Como referenciar esse artigo Souza (2024):


SOUZA, Maristela Palmeira de Barros. Interpretação, controle e integração: as funções da boa- fé objetiva como norteadoras dos contratos empresariais. Revista QUALYACADEMICS. Editora UNISV; v. 2, n. 3, 2024; p. 288-301. ISSN: 2965-9760 | DOI: doi.org/10.59283/unisv.v2n3.020



Autora:


Maristela Palmeira de Barros Souza

Advogada, pós-graduada, pela: Escola de Magistrados da Bahia – EMAB – Universidade Federal da Bahia – UFBA, Pós em Direito e Magistratura. Pós-Graduada, pela: Universidade Salvador – UNIFACS – Especialização em Direito Contratual Cível e Consumerista. Graduada em Direito, pela Universidade Católica do Salvador – UCSAL. Contato: maristelabarros.juridico@gmail.com.





RESUMO


A presente pesquisa se ocupa da apreciação da imprescindibilidade da incidência das funções da boa-fé objetiva, quais sejam hermenêutica, integradora e de controle, nos contratos empresariais. As funções articuladas não são passíveis de descuido, dada a obrigatoriedade flagrante de observância de seus preceitos. Neste aspecto, não há escolha para os contratantes, uma vez que a boa-fé objetiva é de regular apreciação. O objetivo deste estudo é relacionar a aplicação do tridimensionalismo das funções da boa-fé objetiva aos contratos empresariais. Para tanto, inicialmente, averigua-se, com base no estudo sobre os Elementos de Teoria Geral do Direito, o desempenho do Direito como regulador da sociedade. Além disso, realiza-se um breve encontro de ideias a respeito da teoria dos princípios. Posteriormente, discorre-se sobre a boa-fé objetiva, ressaltando-se sua importância. A metodologia do estudo inclui a análise de doutrinas jurídicas e a revisão de casos judiciais relevantes para demonstrar a aplicação prática dessas funções nos contratos empresariais. A justificativa para este estudo reside na necessidade de compreender melhor como a boa-fé objetiva pode nortear e assegurar a integridade e a justiça nas relações contratuais empresariais.
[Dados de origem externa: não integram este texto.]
/-- 07 R154: the trap is taken on the state as the operands were read, and names the lanes that enable it and meet it. -/
theorem qBin_trap {d a b : BitVec 4} (g : BitVec 16 → BitVec 16 → BitVec 16) (r : LaneReady s c h [])
    (met : ∃ x ∈ s.laneIns c h false [], (sourcesMeet a b x.2.f && x.2.f.qmode.getLsbD 1) = true) :
    s.qBin h d a b g = .next (c.trap (s.laneRead c h false []) h (s.laneIns c h false []) cDepend
      (((s.laneIns c h false []).filter fun x => sourcesMeet a b x.2.f && x.2.f.qmode.getLsbD 1).map (·.2.f.lane)) []) :=
  (laneOp_ready false _ r).trans (congrArg Host.Outcome.next (ite_lanes_some met))

/-! ## Blends and gradients (07 R155, R157) -/

/-- A code strictly between the two exact ones blends. -/
theorem blends_eq (q : BitVec 16) :
    (decide (0 < q.toNat) && decide (q.toNat < 65535)) = !decide (q = 0#16 ∨ q = 0xFFFF#16) := by
  rw [Bool.eq_iff_iff]
  simp only [Bool.and_eq_true, decide_eq_true_eq, Bool.not_eq_true', decide_eq_false_iff_not]
  bv_omega

/-- The rounded blend of D and A by the fraction in qK. -/
def blendOf (k : BitVec 4) (x : LaneIn) : FRes := blendR (x.f.qr k.toNat).code.toNat x.a0.val.toNat x.d0.val.toNat

/-- The flags of a QBLEND: the moving cases raise none. -/
def blendFlags (k : BitVec 4) (x : LaneIn) : Flags :=
  if (x.f.qr k.toNat).code = 0#16 ∨ (x.f.qr k.toNat).code = 0xFFFF#16 then 0#5 else (blendOf k x).2

/-- The result of a QBLEND: D at code 0, A at code 65535, else the blend. -/
def blendResult (c : Ctx) (k : BitVec 4) (x : LaneIn) : List Reg :=
  let q := x.f.qr k.toNat
  if q.code = 0#16 then [{ val := x.d0.val, tag := x.d0.tag, poison := x.d0.poison || q.poison }]
  else if q.code = 0xFFFF#16 then
    [{ val := x.a0.val, tag := moveTag x.f.tagmode x.a0.tag x.d0.tag, poison := x.a0.poison || q.poison }]
  else
    let v := BitVec.ofNat 32 (blendOf k x).1
    [{ val := v, poison := poi [x.a0, x.d0] || q.poison,
       tag := tagpick x.f.tagmode c.here (special32 v) (tagOps special32 [x.a0, x.d0]) x.d0.tag }]

/-- A floating word of one destination word, marked also by the poison of a q register. -/
theorem fpWord_marked {d : BitVec 8} (hd : h.dst = some (d, 1)) (f : Fibre) (v : Word) (sp : Bool) (ops : List TagOp)
    (read : List Reg) (p : Bool) :
    { fpWord c h (laneIn c h f) v sp ops read with poison := (fpWord c h (laneIn c h f) v sp ops read).poison || p } =
      { val := v, tag := tagpick f.tagmode c.here sp ops (laneIn c h f).d0.tag, poison := poi read || p : Reg } := by
  unfold fpWord
  rw [oldTags_one hd (c := c)]
  rfl

/-- The form of a QBLEND: the code says which of A and D a lane reads. -/
def blendForm (n : BitVec 1) (d a : BitVec 8) (k : BitVec 4) (l : Word) : Form :=
  { qgradForm (.qblend n d a k l) n d a k l with reads := .blend k.toNat }

/-- A ready QBLEND whose lanes meet no floating trap. -/
theorem execQblend_ready {n : BitVec 1} {d a : BitVec 8} {k : BitVec 4} {l : Word} (r : LaneReady s c (blendForm n d a k l) [])
    (quiet : NoFpTrap (s.laneIns c (blendForm n d a k l) true []) (blendFlags k)) :
    execQblend n d a k l s = .next (s.laneBoth c (blendForm n d a k l) true []
      (fun x f => { f with fpmode := f.fpmode ||| (((blendFlags k x).zeroExtend 32) <<< 8) }) (blendResult c k)) := by
  unfold execQblend
  simp only [blends_eq, Bool.not_eq_true', decide_eq_false_iff_not, ite_not]
  refine (laneOp_ready true _ r).trans (congrArg Host.Outcome.next ((fpGate_clear quiet).trans ?_))
  refine congrArg (c.finish (blendForm n d a k l) _) (List.map_congr_left fun e m => ?_)
  unfold blendResult
  by_cases zero : (e.2.f.qr k.toNat).code = 0#16
  · simp [zero, moved_one, moveTag_self, LaneIn.d0]
  by_cases one : (e.2.f.qr k.toNat).code = 0xFFFF#16
  · simp [one, moved_one, LaneIn.d0]
  · simp only [zero, one, or_self, if_false]
    rw [inputs_of_mem m]
    exact congrArg (fun w => (e.1, [w])) (fpWord_marked rfl ..)

/-- The words of QGRAD: whether a form uses the temperature, whether it reads D, and its function. -/
def gradWords : List ((BitVec 1 → BitVec 8 → BitVec 8 → BitVec 4 → Word → Instr) × Bool × Bool × (FVal → Nat → Nat → Nat → FRes)) :=
  [(.qgradRamp, true, false, gradRamp), (.qgradLogi, true, false, gradLogi), (.qgradAndp, false, false, gradAndp),
    (.qgradOrp, false, false, gradOrp), (.qgradNot, false, false, gradNot), (.qgradBlendq, false, true, gradBlendq)]

theorem exec_gradWord {e} (he : e ∈ gradWords) (n : BitVec 1) (d a : BitVec 8) (k : BitVec 4) (l : Word) :
    exec (e.1 n d a k l) s = s.qgrad (qgradForm (e.1 n d a k l) n d a k l) k e.2.1 e.2.2.1 e.2.2.2 := by
  simp only [gradWords, List.mem_cons, List.not_mem_nil, or_false] at he
  rcases he with rfl | rfl | rfl | rfl | rfl | rfl
  · exact exec_qgradRamp s
  · exact exec_qgradLogi s
  · exact exec_qgradAndp s
  · exact exec_qgradOrp s
  · exact exec_qgradNot s
  · exact exec_qgradBlendq s

/-- The rounded factor times g in a lane (07 R157). -/
def gradOf (g : FVal → Nat → Nat → Nat → FRes) (k : BitVec 4) (x : LaneIn) : FRes :=
  g x.f.temp (x.f.qr k.toNat).code.toNat x.a0.val.toNat x.d0.val.toNat

/-- The result of a QGRAD; `read` says which words it computes from. -/
def gradWord (c : Ctx) (g : FVal → Nat → Nat → Nat → FRes) (k : BitVec 4) (read : LaneIn → List Reg) (x : LaneIn) : Reg :=
  let v := BitVec.ofNat 32 (gradOf g k x).1
  { val := v, poison := poi (read x) || (x.f.qr k.toNat).poison,
    tag := tagpick x.f.tagmode c.here (special32 v) (tagOps special32 (read x)) x.d0.tag }

/-- A ready QGRAD whose lanes meet no invalid temperature that it would use, and no floating trap. -/
theorem qgrad_ready {d : BitVec 8} (hd : h.dst = some (d, 1)) {k : BitVec 4} {temp : Bool} {g : FVal → Nat → Nat → Nat → FRes}
    (r : LaneReady s c h []) (valid : temp = true → ∀ x ∈ s.laneIns c h acc [], tempBad x.2.f.temp = false)
    (quiet : NoFpTrap (s.laneIns c h acc []) fun x => (gradOf g k x).2) :
    s.qgrad h k temp acc g = .next (s.laneBoth c h acc []
      (fun x f => { f with fpmode := f.fpmode ||| (((gradOf g k x).2.zeroExtend 32) <<< 8) })
      fun x => [gradWord c g k (fun x => if acc then [x.a0, x.d0] else [x.a0]) x]) := by
  refine (laneOp_ready acc _ r).trans (congrArg Host.Outcome.next ((tempGate_ite valid).trans ((fpGate_clear quiet).trans ?_)))
  refine congrArg (c.finish h _) (List.map_congr_left fun e m => ?_)
  rw [inputs_of_mem m]
  exact congrArg (fun w => (e.1, [w])) (fpWord_marked hd ..)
Os principais resultados indicam que a aplicação consistente das funções hermenêutica, integradora e de controle da boa-fé objetiva nos contratos empresariais contribui significativamente para a prevenção de litígios, a promoção da confiança entre as partes e a consolidação de um ambiente de negócios mais justo e previsível.

 

Palavras-chave: Funções da Boa-Fé Objetiva, Contratos Empresariais.

 

ABSTRACT

 

This research focuses on the necessity of the application of the functions of objective good faith—namely hermeneutic, integrative, and controlling functions—in business contracts. These articulated functions cannot be neglected, given the clear obligation to observe their precepts. In this regard, the contracting parties have no choice, as objective good faith is regularly applied. The objective of this study is to relate the application of the tridimensional functions of objective good faith to business contracts. To achieve this, the study initially examines, based on the Elements of General Theory of Law, the role of law as a regulator of society. Additionally, it includes a brief discussion on the theory of principles. Subsequently, it discusses objective good faith, highlighting its importance. The study's methodology includes the analysis of legal doctrines and the review of relevant court cases to demonstrate the practical application of these functions in business contracts. The justification for this study lies in the need to better understand how objective good faith can guide and ensure integrity and justice in business contractual relationships. The main results indicate that the consistent application of the hermeneutic, integrative, and controlling functions of objective good faith in business contracts significantly contributes to the prevention of disputes, the promotion of trust between parties, and the consolidation of a fairer and more predictable business environment.

 

Keywords: Functions of Objective Good Faith, Business Agreements.

 

 

1. INTRODUÇÃO

 

O presente artigo trata da aplicação do princípio da boa-fé objetiva por intermédio de suas funções nos contratos empresariais, tendo por base o ordenamento jurídico brasileiro. O estudo foi orientado pelo professor Dr. Ricardo Maurício Freire Soares, no sentido de adequar a coeva proposta aos ditames pré-estabelecidos pelo curso de Teoria Geral do Direito e Hermenêutica Jurídica da pós-graduação lato sensu, comportando uma averiguação do bom emprego da boa-fé objetiva pelos agentes econômicos, o qual se traduz em dever dos contratantes.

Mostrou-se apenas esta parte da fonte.